# WHAT THIS TASK INVOLVES
Nothing outside the stretch is wanted. Repeat exactly the lines of the listing below from the one that contains "State.wr_kept | with_reducible apply Kept.ite" through the one that contains "State.sealNow_kept | with_reducible apply Kept.ite", both ends included.

# SUPPLIED DATA

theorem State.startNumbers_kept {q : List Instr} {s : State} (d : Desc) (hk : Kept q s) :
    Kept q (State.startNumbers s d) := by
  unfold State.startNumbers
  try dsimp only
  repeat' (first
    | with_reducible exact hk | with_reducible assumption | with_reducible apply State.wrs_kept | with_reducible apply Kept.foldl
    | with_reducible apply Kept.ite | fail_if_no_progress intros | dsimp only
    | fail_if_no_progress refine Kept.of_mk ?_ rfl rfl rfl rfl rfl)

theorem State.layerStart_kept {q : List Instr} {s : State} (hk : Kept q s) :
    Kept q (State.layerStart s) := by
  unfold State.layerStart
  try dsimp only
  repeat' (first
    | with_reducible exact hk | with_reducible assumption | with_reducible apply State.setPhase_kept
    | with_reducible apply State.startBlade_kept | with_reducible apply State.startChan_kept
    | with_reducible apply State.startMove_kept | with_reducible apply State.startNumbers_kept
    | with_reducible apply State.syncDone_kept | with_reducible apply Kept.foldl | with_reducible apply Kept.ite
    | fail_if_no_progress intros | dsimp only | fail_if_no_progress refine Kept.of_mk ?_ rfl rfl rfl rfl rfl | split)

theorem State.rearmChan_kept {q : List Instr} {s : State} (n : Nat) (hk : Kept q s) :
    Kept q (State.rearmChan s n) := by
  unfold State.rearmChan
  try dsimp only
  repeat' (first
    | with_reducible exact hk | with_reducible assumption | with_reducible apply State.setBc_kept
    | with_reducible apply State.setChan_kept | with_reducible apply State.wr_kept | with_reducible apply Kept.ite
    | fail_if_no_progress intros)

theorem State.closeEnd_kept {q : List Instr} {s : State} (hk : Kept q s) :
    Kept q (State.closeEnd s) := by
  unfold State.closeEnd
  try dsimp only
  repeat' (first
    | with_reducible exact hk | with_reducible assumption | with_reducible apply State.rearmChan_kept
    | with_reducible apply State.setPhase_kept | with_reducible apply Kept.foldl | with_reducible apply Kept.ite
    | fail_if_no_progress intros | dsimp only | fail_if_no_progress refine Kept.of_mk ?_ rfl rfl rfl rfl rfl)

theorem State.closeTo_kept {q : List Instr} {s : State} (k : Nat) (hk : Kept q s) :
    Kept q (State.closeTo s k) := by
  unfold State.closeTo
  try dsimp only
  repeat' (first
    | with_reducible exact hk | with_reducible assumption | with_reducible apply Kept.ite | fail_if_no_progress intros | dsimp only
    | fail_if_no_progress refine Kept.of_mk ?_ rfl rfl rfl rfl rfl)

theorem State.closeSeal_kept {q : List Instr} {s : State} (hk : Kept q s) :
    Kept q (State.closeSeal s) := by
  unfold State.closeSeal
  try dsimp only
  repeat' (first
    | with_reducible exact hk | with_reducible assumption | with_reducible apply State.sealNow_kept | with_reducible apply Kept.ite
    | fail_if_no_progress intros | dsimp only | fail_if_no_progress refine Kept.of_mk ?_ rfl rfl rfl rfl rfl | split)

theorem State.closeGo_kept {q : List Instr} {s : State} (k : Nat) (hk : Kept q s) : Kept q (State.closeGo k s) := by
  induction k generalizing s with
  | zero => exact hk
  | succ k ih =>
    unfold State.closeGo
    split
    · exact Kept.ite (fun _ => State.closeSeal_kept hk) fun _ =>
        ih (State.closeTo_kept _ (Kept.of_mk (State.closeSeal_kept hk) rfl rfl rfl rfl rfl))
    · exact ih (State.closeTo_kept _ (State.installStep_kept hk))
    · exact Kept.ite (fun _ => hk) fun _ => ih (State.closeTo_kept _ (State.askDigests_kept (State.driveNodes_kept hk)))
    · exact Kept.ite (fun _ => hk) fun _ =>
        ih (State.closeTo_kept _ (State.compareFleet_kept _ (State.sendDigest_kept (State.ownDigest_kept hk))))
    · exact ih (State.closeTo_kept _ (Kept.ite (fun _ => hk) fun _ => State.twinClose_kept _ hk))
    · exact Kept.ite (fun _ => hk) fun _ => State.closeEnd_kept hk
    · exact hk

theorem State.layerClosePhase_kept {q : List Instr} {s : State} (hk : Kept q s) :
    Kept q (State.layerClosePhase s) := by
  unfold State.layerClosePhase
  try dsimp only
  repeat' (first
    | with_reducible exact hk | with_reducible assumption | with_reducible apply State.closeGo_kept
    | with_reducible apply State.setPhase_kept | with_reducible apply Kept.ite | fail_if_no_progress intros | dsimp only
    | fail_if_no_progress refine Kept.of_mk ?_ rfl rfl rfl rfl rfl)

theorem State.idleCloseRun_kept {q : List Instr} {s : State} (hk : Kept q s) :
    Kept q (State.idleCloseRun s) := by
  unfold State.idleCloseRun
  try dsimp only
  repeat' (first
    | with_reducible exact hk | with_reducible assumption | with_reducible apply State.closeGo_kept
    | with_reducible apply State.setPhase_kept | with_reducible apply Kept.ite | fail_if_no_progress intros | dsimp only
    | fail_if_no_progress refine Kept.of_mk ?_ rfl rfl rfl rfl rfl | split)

# FINISHED TASK
    | with_reducible apply State.setChan_kept | with_reducible apply State.wr_kept | with_reducible apply Kept.ite
    | fail_if_no_progress intros)

theorem State.closeEnd_kept {q : List Instr} {s : State} (hk : Kept q s) :
    Kept q (State.closeEnd s) := by
  unfold State.closeEnd
  try dsimp only
  repeat' (first
    | with_reducible exact hk | with_reducible assumption | with_reducible apply State.rearmChan_kept
    | with_reducible apply State.setPhase_kept | with_reducible apply Kept.foldl | with_reducible apply Kept.ite
    | fail_if_no_progress intros | dsimp only | fail_if_no_progress refine Kept.of_mk ?_ rfl rfl rfl rfl rfl)

theorem State.closeTo_kept {q : List Instr} {s : State} (k : Nat) (hk : Kept q s) :
    Kept q (State.closeTo s k) := by
  unfold State.closeTo
  try dsimp only
  repeat' (first
    | with_reducible exact hk | with_reducible assumption | with_reducible apply Kept.ite | fail_if_no_progress intros | dsimp only
    | fail_if_no_progress refine Kept.of_mk ?_ rfl rfl rfl rfl rfl)

theorem State.closeSeal_kept {q : List Instr} {s : State} (hk : Kept q s) :
    Kept q (State.closeSeal s) := by
  unfold State.closeSeal
  try dsimp only
  repeat' (first
    | with_reducible exact hk | with_reducible assumption | with_reducible apply State.sealNow_kept | with_reducible apply Kept.ite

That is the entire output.